_The task_
Return only those lines of the listing in which "that" appears.
----
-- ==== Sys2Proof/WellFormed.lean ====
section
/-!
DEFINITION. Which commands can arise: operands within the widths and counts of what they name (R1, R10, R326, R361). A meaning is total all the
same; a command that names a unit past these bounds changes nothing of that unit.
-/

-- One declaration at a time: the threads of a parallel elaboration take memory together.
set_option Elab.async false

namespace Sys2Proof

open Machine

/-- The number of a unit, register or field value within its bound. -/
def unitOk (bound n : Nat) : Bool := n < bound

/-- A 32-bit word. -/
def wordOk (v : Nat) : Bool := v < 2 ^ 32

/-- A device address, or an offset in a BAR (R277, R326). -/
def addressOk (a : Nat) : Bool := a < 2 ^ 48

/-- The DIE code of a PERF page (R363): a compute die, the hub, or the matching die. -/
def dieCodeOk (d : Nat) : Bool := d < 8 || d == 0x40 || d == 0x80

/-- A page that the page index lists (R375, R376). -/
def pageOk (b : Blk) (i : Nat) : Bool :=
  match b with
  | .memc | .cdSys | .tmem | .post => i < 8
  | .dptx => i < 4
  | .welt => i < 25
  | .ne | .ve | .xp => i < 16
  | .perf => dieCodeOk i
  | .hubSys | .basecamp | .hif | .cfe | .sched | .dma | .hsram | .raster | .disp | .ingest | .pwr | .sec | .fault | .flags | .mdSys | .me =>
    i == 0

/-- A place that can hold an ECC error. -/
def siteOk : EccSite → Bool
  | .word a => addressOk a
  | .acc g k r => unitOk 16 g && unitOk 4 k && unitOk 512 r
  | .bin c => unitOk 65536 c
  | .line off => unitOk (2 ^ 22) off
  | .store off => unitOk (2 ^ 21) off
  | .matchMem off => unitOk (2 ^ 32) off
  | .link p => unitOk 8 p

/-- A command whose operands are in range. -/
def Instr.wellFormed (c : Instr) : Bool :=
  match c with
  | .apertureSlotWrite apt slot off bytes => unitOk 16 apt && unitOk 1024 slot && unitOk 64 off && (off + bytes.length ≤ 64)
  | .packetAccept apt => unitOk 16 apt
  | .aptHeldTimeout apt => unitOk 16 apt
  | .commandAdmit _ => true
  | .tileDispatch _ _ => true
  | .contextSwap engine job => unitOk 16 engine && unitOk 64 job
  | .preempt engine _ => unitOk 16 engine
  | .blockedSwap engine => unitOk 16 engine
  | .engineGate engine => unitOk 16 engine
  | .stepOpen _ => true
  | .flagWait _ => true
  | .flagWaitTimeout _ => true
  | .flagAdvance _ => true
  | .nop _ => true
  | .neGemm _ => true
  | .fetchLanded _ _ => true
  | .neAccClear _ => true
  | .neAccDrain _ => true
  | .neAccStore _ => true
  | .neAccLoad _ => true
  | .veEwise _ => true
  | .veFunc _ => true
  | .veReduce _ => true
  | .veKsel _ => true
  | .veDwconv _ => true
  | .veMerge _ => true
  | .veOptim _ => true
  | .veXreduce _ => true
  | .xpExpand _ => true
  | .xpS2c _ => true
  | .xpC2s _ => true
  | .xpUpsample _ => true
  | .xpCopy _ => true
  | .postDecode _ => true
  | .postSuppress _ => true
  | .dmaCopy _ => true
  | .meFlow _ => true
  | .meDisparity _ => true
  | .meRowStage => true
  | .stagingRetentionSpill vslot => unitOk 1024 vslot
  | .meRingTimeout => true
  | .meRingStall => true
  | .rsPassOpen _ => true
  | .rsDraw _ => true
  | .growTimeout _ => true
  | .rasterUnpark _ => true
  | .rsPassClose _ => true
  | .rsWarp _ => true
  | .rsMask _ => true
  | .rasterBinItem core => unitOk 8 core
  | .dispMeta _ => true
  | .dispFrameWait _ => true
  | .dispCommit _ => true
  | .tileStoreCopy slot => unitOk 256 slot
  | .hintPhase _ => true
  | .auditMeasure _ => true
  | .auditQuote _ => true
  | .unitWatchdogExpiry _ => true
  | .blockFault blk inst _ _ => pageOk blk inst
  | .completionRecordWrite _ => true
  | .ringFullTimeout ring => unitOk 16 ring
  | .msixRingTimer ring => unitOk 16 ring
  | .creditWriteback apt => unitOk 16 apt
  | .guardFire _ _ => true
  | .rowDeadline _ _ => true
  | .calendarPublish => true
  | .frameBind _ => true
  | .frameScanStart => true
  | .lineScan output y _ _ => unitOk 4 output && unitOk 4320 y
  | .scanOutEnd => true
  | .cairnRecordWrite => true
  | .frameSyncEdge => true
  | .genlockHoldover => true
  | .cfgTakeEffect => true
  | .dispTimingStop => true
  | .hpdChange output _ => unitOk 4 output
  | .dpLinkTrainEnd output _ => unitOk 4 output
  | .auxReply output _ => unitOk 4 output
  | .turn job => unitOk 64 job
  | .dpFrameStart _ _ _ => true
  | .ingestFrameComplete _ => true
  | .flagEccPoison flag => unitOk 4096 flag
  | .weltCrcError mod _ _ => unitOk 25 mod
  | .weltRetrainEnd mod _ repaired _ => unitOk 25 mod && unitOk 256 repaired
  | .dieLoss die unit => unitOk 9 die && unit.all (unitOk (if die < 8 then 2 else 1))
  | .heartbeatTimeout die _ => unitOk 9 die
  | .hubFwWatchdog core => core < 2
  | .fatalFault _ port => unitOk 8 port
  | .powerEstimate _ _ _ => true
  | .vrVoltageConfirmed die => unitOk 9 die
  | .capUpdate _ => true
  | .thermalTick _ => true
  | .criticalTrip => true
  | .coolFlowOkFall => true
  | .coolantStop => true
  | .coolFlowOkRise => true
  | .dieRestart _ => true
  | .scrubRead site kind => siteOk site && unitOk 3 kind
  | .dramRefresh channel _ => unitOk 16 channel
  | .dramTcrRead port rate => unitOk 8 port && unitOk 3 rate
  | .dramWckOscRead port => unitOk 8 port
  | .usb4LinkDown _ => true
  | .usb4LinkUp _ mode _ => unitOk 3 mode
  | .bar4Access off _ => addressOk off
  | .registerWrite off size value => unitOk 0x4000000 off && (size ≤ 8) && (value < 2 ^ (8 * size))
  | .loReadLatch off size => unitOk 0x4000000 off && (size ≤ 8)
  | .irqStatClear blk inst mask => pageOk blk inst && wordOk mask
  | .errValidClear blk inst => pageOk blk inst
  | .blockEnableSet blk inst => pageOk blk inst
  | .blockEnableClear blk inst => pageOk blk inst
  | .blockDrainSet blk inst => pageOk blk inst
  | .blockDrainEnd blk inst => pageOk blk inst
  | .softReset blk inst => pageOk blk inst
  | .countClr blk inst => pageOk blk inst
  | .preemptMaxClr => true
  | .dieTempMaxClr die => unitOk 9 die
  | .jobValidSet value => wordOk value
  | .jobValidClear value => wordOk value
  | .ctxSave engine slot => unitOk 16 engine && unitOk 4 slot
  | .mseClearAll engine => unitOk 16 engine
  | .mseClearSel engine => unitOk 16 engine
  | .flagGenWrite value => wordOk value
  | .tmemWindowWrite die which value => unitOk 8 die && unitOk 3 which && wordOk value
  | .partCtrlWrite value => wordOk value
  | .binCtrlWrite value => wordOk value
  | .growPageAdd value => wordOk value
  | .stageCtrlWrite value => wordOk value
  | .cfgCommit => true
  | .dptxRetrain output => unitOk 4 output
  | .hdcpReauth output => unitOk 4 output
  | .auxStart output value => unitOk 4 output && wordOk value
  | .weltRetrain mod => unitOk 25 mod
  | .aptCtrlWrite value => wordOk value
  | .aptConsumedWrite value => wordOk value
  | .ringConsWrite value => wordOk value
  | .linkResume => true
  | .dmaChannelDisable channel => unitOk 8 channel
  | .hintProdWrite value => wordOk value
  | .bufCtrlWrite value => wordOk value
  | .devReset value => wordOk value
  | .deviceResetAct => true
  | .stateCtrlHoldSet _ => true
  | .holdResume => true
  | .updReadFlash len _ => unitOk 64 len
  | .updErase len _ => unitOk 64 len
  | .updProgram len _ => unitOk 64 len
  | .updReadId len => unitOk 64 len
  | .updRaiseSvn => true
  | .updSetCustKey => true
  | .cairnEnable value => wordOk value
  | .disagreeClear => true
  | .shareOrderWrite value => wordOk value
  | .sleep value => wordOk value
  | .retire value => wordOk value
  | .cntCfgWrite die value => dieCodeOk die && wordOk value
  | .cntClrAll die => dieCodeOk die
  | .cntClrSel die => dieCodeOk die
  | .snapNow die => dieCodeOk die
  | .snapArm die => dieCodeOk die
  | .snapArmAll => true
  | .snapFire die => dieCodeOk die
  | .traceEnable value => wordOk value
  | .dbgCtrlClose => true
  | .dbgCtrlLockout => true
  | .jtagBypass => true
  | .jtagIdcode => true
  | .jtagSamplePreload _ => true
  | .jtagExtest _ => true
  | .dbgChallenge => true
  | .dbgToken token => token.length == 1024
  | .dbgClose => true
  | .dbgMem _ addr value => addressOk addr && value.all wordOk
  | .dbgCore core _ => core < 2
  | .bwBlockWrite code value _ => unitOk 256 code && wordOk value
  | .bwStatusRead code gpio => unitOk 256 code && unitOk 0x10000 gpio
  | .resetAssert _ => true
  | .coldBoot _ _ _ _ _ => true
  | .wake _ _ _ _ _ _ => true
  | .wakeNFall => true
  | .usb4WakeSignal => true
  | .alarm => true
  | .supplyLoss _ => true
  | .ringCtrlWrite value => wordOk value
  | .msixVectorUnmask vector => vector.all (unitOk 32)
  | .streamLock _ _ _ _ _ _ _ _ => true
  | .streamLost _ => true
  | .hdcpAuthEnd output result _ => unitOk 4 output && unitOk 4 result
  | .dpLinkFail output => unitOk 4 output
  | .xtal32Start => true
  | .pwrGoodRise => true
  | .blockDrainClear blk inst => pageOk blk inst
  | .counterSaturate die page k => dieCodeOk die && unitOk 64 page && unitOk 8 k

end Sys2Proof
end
----
_Exercise output_
same; a command that names a unit past these bounds changes nothing of that unit.
/-- A page that the page index lists (R375, R376). -/
/-- A place that can hold an ECC error. -/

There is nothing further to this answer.